Recently, I’ve been baking on a commercial oven tile (like a thick pizza stone) instead of my norm of baking inside a cast iron pot. After a little tweaking and testing, this is the notes on how I am doing it:
Preheat the oven with the stone and water pan used for steaming to 450°F for 1-hr. Then, TURN OFF THE OVEN and place the dough on the stone, then add water to the steaming pan and close the oven door. Bake for 20 minutes.
After 20 minute, vent the oven of steam, rotate the loaf, close the oven door, then TURN ON THE OVEN to 425°F. Bake for another 20 minutes, start timing immediately, do not wait for the oven to reach temp before starting the timer.

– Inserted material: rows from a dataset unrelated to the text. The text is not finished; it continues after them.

/-- The handles held but those of the endpoints `missing`. -/
def heldBut (missing : List Endpoint) : Handles :=
  { antidos := if .antidos ∈ missing then none else held.antidos
    wakecpu := if .wakecpu ∈ missing then none else held.wakecpu
    txpower := if .txpower ∈ missing then none else held.txpower
    roll := if .roll ∈ missing then none else held.roll
    notify := if .notify ∈ missing then none else held.notify }

/-- CONNECT waiting for the handle of `k`, the endpoints before it resolved. -/
def resolving (k : Endpoint) (later : List Endpoint) (answer : ResolveAnswer) : State :=
  { State.reset with
    session := .handshaking, busy := true, suspended := some (.resolving k later), handles := heldBut (k :: later)
    inputs := [.resolved answer] }

/-- The state with another place of the subscription. -/
def subscribing (s : State) (p : SubscribePoint) : State :=
  { s with params := { s.params with subscribePoint := p } }

/-- CONNECT at handshake string `w`, staged. -/
def handshakeStaged (w : HandshakeString) : State :=
  { State.reset with
    session := .handshaking, busy := true, suspended := some (.handshake w), handles := held, frameBuf := some (w.bytes Config.defaults) }

/-- CONNECT waiting for the answer to handshake string `w`. -/
def handshakeOut (w : HandshakeString) (answer : WriteAnswer) : State :=
  { handshakeStaged w with frameBuf := none, inputs := [.written answer] }

/-- The frame of the fifth row of 2.7, `SEQ = 05`. -/
def frame05 : Bytes := [0xFF, 0xFF, 0x02, 0x20, 0x05, 0x04, 0x01, 0x02, 0x03, 0xCE]

/-- CMD with that frame staged. -/
def cmdStaged : State :=
  { ready 6 with busy := true, suspended := some .command, frameBuf := some frame05 }

/-- CMD waiting for the answer to its write. -/
def cmdOut (answer : WriteAnswer) : State := { cmdStaged with frameBuf := none, inputs := [.written answer] }

/-! ### One step of each instruction -/

/-- R161 line 1: the first `Resolve` is that of `antidos`, `2bbd`. -/
theorem test_connect_starts :
    (nextOf (exec .connect State.reset)).map (fun t => (t.session, t.busy, t.trace))
      = some (.handshaking, true, [.resolve 0x2bbd]) := by decide

/-- 2.7 row 3: at `SEQ = FF` the frame carries `FF`, the counter becomes 0. -/
theorem test_cmd_wraps :
    (nextOf (exec (.cmd 0x02 0x20 [254, 10, 2, 0] true true) (ready 0xFF))).map (fun t => (t.seq, t.frameBuf))
      = some (0, some [0xFF, 0xFF, 0x02, 0x20, 0xFF, 0x05, 0xFE, 0x0A, 0x02, 0x00, 0xCF]) := by decide

/-- 2.7 row 4: 255 bytes spend a number and write nothing. -/
theorem test_cmd_oversized :
    (nextOf (exec (.cmd 0 0 (zeros 255) true true) (ready 5))).map (fun t => (t.seq, t.busy, t.frameBuf, t.results))
      = some (6, false, none, [.oversizedPayload]) := by
  simp [exec, execCmd, ready, State.reset, State.accepts, encodeFrame, dlen, Config.lmax, State.finish, State.reply,
    State.emit, nextOf, State.results, seqNext, zeros_length]

/-- 2.7 rows 6 and 7: CLOSED and IDLE. -/
theorem test_cmd_refused :
    (nextOf (exec (.cmd 0 1 [] true true) closed)).map State.results = some [.sessionClosed]
      ∧ (nextOf (exec (.cmd 0 1 [] true true) State.reset)).map State.results = some [.illegalOp] := by decide

/-- R165: `READY, SEQ = 7`; DISCONNECT. -/
theorem test_disconnect :
    (nextOf (exec .disconnect (ready 7))).map (fun t => (t.session, t.seq, t.handles, t.trace))
      = some (.closed, 7, Handles.unresolved, [.result .ok, .release]) := by decide

/-- P3 line 8: ENCODE works in CLOSED. -/
theorem test_encode_closed :
    (nextOf (exec (.encode 0x02 0x20 [1, 2, 3] true true 0x02) closed)).map State.results
      = some [.frame [0xFF, 0xFF, 0x02, 0x20, 0x02, 0x04, 0x01, 0x02, 0x03, 0xD1]] := by decide

/-- 2.6, first `Ok` row. -/
theorem test_decode_served :
    (nextOf (exec (.decode [0xFF, 0xFC, 0, 0, 0, 1, 0xFE]) State.reset)).map State.results
      = some [.operands ⟨0, 0, [], false, false, 0⟩] := by decide

/-- R97: the reserved codes. -/
theorem test_reserved :
    [Instr.reserved5, .reserved6, .reserved7].map (fun i => (nextOf (exec i (ready 1))).map State.results)
      = [some [.illegalOp], some [.illegalOp], some [.illegalOp]] := by decide

/-- P5 line 2: a notification during a command. -/
theorem test_notify_busy :
    (nextOf (exec (.notify 5 [0x75, 0x3E, 0x20]) (cmdOut .ok))).map (fun t => (t.trace, t.busy))
      = some ([.deliver 5 [0x75, 0x3E, 0x20]], true) := by decide

/-- P5 line 4: dropped in CLOSED. -/
theorem test_notify_closed : nextOf (exec (.notify 5 [1]) closed) = some closed := by decide

/-- 2.7 row 5: the staged frame goes to `roll`. -/
theorem test_frame_out : (nextOf (step cmdStaged)).map State.writes = some [(4, frame05, true)] := by decide

/-- V2: each handshake string goes to its endpoint. -/
theorem test_handshake_out :
    [HandshakeString.hsA, .hsT, .hsW].map (fun w => (nextOf (step (handshakeStaged w))).map State.writes)
      = [some [(1, [0x30, 0x31, 0x31, 0x69, 0x33], true)], some [(3, [0x00, 0x07], true)], some [(2, [0x01], true)]] := by
  decide

/-- R91, U1: with another `TXPOWER_BYTES`, "07" in ASCII, the second write has those bytes. -/
theorem test_txpower_parameter :
    let p : Params := { Config.defaults with txpowerBytes := [0x30, 0x37] }
    (nextOf (step { handshakeOut .hsA .ok with params := p })).bind (fun s => (nextOf (step s)).map State.writes)
      = some [(3, [0x30, 0x37], true)] := by decide

/-- 2.7 row 5: the error kind is passed on, the session stays READY. -/
theorem test_cmd_err :
    (nextOf (step (cmdOut (.err .writeTimeout)))).map (fun t => (t.session, t.busy, t.results))
      = some (.ready, false, [.transportError .writeTimeout]) := by decide

/-- R162 row 3: the second handshake write failed. -/
theorem test_handshake_err :
    (nextOf (step (handshakeOut .hsT (.err .connectionLost)))).map (fun t => (t.session, t.handles, t.results))
      = some (.closed, Handles.unresolved, [.handshakeFailed]) := by decide

/-- P4b: `NotFound` for `roll`. -/
theorem test_notFound :
    (nextOf (step (resolving .roll [.notify] .notFound))).map (fun t => (t.session, t.trace))
      = some (.closed, [.result .characteristicNotFound]) := by decide

/-- R161 line 3: after the last handle, the subscription and HS-A. -/
theorem test_last_handle :
    (nextOf (step (resolving .notify [] (.handle 9)))).map (fun t => (t.trace, t.frameBuf))
      = some ([.subscribe 9], some [0x30, 0x31, 0x31, 0x69, 0x33]) := by decide

/-- The words of the opcode table, placed after reset, each run by the very next step. -/
theorem test_table_words_run :
    ([(8, 0), (8, 1), (8, 2), (8, 3), (8, 4), (8, 5), (8, 6), (8, 7), (16, 0xFFFC), (40, 0x3031316933), (16, 0x0007)].map
      fun w => (nextOf (step (State.reset.withFetchWord w.1 w.2))).isSome) = List.replicate 11 true := by decide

Note 1: there is plenty of residual heat in the stone and oven walls to carry the steaming bake and give the loaf oven spring. It par-bakes the loaf. During the 20 minute bake my oven cools down to 300°F. Recover time for the stone is 15-minutes until ready for the next loaf.
Note 2: SURPRISE! … It turns out after the first 20 minute bake, the loaf is ideally par-baked to finish baking at a later date. If finish baking in the next 2 or 3 days, put in a plastic bag and leave at room temp, otherwise, bag it and freeze it.

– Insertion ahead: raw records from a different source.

-- ==== Sys2Proof/Syntax.lean ====
section
/-! DEFINITION. The commands the device takes: one constructor for each row of spec/opcode_table.json, with the
operands that the row's rule gives it.  A descriptor in flight is named by the number the device gave it at admission;
a mailbox command takes its operands from the mailbox; a bead instruction names the tile whose core executes it; an
`at_` operand is the TICK.TIME at which the occasion comes. -/

namespace Sys2Proof

/-- The kinds of host-link reset of R296. -/
inductive LinkReset where
  | hotReset | linkDown | d3Return
  deriving DecidableEq, Repr

/-- Which half of a 64-bit register an access names (R5). -/
inductive Half where
  | full | low | high
  deriving DecidableEq, Repr

/-- What the host sets in configuration space when it enumerates the device (R331, Table 10.12): the ATS, PRI and
PASID enables, the Outstanding Page Request Allocation, and the base of BAR0; and the link widths in lanes and the rates in GT/s that its
end of the link supports (R296). -/
structure HostCfg where
  ats : Bool
  pri : Bool
  pasid : Bool
  allocation : Nat
  bar0 : Nat
  widths : List Nat := []
  rates : List Nat := []
  deriving DecidableEq, Repr

/-- The range an invalidation names (R345). -/
structure InvRange where
  pasid : Nat
  whole : Bool
  va : Nat
  len : Nat
  deriving DecidableEq, Repr

/-- One ATS Translation Completion (R332 to R334): the page of `pasid` that holds `va`, of 2^`log2` bytes, lies at
`addr` with the rights given; neither right: not present. -/
structure TransCompletion where
  pasid : Nat
  va : Nat
  log2 : Nat
  addr : Nat
  read : Bool
  write : Bool
  untranslatedOnly : Bool
  deriving DecidableEq, Repr

/-- Page request group response codes (Table 10.5). -/
inductive PrgCode where
  | success | invalid | failure
  deriving DecidableEq, Repr

/-- What start-up finds at one stack (R233, R491, R492, R499): it is there and answers as Table 7.1 asks, the read and
write latencies it reports, the pseudo-channels (0 to 63) that failed training or the cell test beyond repair, the rows
(pseudo-channel, bank, row) it shows as hPPR-repaired, the entries of the repair list whose repair it reports as failed, the
banks (Mem.noSpare, within the stack) without a spare, and the rows that sPPR mended in the cell test. -/
structure StackBoot where
  ok : Bool
  readLats : List Nat
  writeLats : List Nat
  failed : List Nat
  hppr : List (Nat × Nat × Nat)
  repairFails : List Nat
  noSpare : List Nat
  mended : List (Nat × Nat × Nat)
  deriving DecidableEq, Repr

/-- What a cold restart meets (R486 to R497, R513): whether VDD_AON stayed within its limits while PWRGOOD was low;
REFCLK is there and on frequency; the watched rails are in range; the straps of the six sites; the entropy tests pass; the
flash content (none: no flash, or unreadable); the eight stacks; the resources that fail self-test (bead cores, routers,
engines, Casket slices, Tether lanes, sites); the units of the last row of Table 16.2 pass. -/
structure BootInput where
  aonKept : Bool
  refclk : Bool
  rails : Bool
  straps : List Nat
  entropy : Bool
  flash : Option Bytes
  hbm : List StackBoot
  cores : List Nat
  routers : List Nat
  engines : List Nat
  slices : List Nat
  lanes : List Nat
  sites : List Nat
  vital : Bool
  deriving DecidableEq, Repr

/-- How the flash took a staged image (R506): none, it reads back equal; some a, the step at flash address a failed. -/
structure FlashWrite where
  failAt : Option Nat
  deriving DecidableEq, Repr

/-- What a traffic generator met (R264): the beats it works before it comes to its end or to its stop, and the beats whose read came back
other than the stack holds them: (how many beats it had worked before, the 64 data and 8 metadata bytes returned). -/
structure TgResult where
  beats : Nat
  seen : List (Nat × Bytes)
  deriving DecidableEq, Repr

/-- What a writeback or a read of one setting meets (R242, R243, R247, R250): the setting as the stack has come to hold it, 16 beats of 64
data and 8 metadata bytes, or nothing where it holds what was stored; the codewords of buffered bytes that have been upset, by byte of
the line; and how many of the two copies of the line's tag and valid bits decode. -/
structure MemErrors where
  stack : List Bytes
  upsets : List (Nat × BitVec 12)
  copies : Nat
  deriving DecidableEq, Repr

/-- One hardware fault an engine meets in a piece (R40, R75): a tile fails its residue or parity check and its recomputation passes; the
recomputation fails too; a word of the engine buffer is corrected. -/
inductive SailFault where
  | recomputed | fails | corrected
  deriving DecidableEq, Repr

/-- What the Locket meets in an AES descriptor (R474, R481): nothing, a block on which its two round datapaths differ, or a key slot
whose parity fails at its use. -/
inductive AesFault where
  | none | datapath | keyParity
  deriving DecidableEq, Repr

/-- One hardware fault the routers meet in a frame (R184, R201): kind 1 to 4, the word that arrives at tile `tile` in slot `slot` on
input 1 N, 2 E, 3 S, 4 W fails its check; 5, the tile's slot-table entry is corrected; 6, it is uncorrectable; 7, its reduction
unit fails its residue or parity check. -/
structure MeshFault where
  slot : Nat
  tile : Nat
  kind : Nat
  deriving DecidableEq, Repr

/-- Which algorithms of Table 13.6 a requester offers (R433): extended asymmetric, base hash and measurement hash, DHE, AEAD,
key schedule. -/
structure SpdmOffer where
  asym : Bool
  hash : Bool
  dhe : Bool
  aead : Bool
  schedule : Bool
  deriving DecidableEq, Repr

/-- An IDE key-management message (R303, R433): 0 QUERY, 1 KEY_PROG, 2 K_SET_GO, 3 K_SET_STOP. -/
structure IdeKm where
  op : Nat
  key : Bytes
  deriving DecidableEq, Repr

/-- A die's answers in an attestation (R435): the sequence number written at 0x0D08; the algorithms are those of Table 13.6; the root
certificate, the leaf public key, the challenge transcript and its signature, the measurement record, the transcript
that signs it, and that signature. -/
structure AttestAnswer where
  seq : Nat
  algorithms : Bool
  root : Bytes
  key : Bytes
  challenge : Bytes
  challengeSig : Bytes
  record : Bytes
  measured : Bytes
  measuredSig : Bytes
  deriving DecidableEq, Repr

/-- The unit that has consumed uncorrectable data (R275, Table 8.2). -/
inductive Consumer where
  /-- Descriptor `f` read, at device memory address `addr`, data that the group's decoder reports as uncorrectable. -/
  | stack (f addr : Nat)
  /-- The host, or a remote read over Tether, read at device memory address `addr` data that the group's decoder reports as
  uncorrectable. -/
  | host (addr : Nat)
  | tether (addr : Nat)
  /-- Word `word` of the engine buffer of engine `n` is uncorrectable (R40). -/
  | engineBuffer (n word : Nat)
  /-- A word of tile `t` is uncorrectable at bead address `addr` (R156): memory 0 IMEM, 1 DMEM, 2 register file. -/
  | beadMemory (t memory addr : Nat)
  /-- The program of tile `t` took a poisoned mesh word from RX channel `chan` (R184). -/
  | meshWord (t chan : Nat)
  /-- The 12 cells of the byte at Casket address `addr` in the pending store of prefetch `f` (R229, R247). -/
  | pendingStore (f addr : Nat) (cells : BitVec 12)
  /-- A unit of partition `p` read the Casket line at `addr`, which is uncorrectable (R209); reader as in Table 6.5. -/
  | casket (p addr reader : Nat)
  deriving DecidableEq, Repr

/-- One poll of a rail over PMBus (R443): READ_VOUT in µV, READ_IOUT in mA, READ_TEMPERATURE_1 in °C. -/
structure RailReading where
  uv : Nat
  ma : Nat
  temp : Int
  deriving DecidableEq, Repr

/-- An egress gate (R472). -/
inductive Gate where
  | cxlMemRead | cxlCacheWrite | jtag
  | tether (p : Nat)
  | site (q : Nat)
  deriving DecidableEq, Repr

/-- One transfer at an egress gate (R472, R473): a read of storage slab `slab`, or a write with the partition tag `part`
and the source-kind bit; it is a completion record, event record or ring cell; its tag parity is good; and what a checker is
stuck at, if it is faulty. -/
structure Transfer where
  gate : Gate
  read : Bool
  slab : Nat
  part : Nat
  encrypted : Bool
  record : Bool
  parityOk : Bool
  stuckA : Option Bool
  stuckB : Option Bool
  deriving DecidableEq, Repr

/-- JTAG instructions (Table 13.9). -/
inductive JtagInstr where
  | idcode | bypass | sample | extest | other
  deriving DecidableEq, Repr

/-- IEEE 1687 instruments (R437, Table 13.9): temperature and voltage monitors read or written, the repair read, scan chains with
raw memory and the raw traffic generator, an instrument that would read a sealed place, a key slot, the seed or the DRBG
state, and any other. -/
inductive Instrument where
  | monitorRead | monitorWrite | repairRead | raw | secret | other
  deriving DecidableEq, Repr

/-- One access through the TAP (R437, R523). -/
inductive TapAccess where
  /-- TRST_N low, or five TCK cycles with TMS high. -/
  | reset
  | jtag (i : JtagInstr)
  | instrument (i : Instrument)
  deriving DecidableEq, Repr

/-- A codeword that has arrived on one lane of a port: the lane, and the 2,720 levels received, the first in the two lowest bits
(R352, R353). -/
structure LaneWord where
  lane : Nat
  levels : Nat
  deriving DecidableEq, Repr

/-- What the PRBS31 checker of one lane found in a loopback (R366): lock, and bit errors. -/
structure LoopResult where
  lock : Bool
  errors : Nat
  deriving DecidableEq, Repr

REALITY: for me, two 20 minute bakes makes the loaf too dark. Instead, I follow the above procedure with two 18 minute bakes. After the second half of the bake I probe the loaf with a thermometer and extend the bake (at 425°F) if necessary to reach 205°F internal temp. The outside of the loaf is golden brown, as is the bottom.
This is a couple loaves I recently baked using he above method, no purple, 80% bread flour, 20% whole wheat:
My baking stone (the tile) is 1-inch thick. Because the first bake par bakes the bread I think the method will work with a thinner stone, too. You just might need more time on the second bake with the oven turned back on.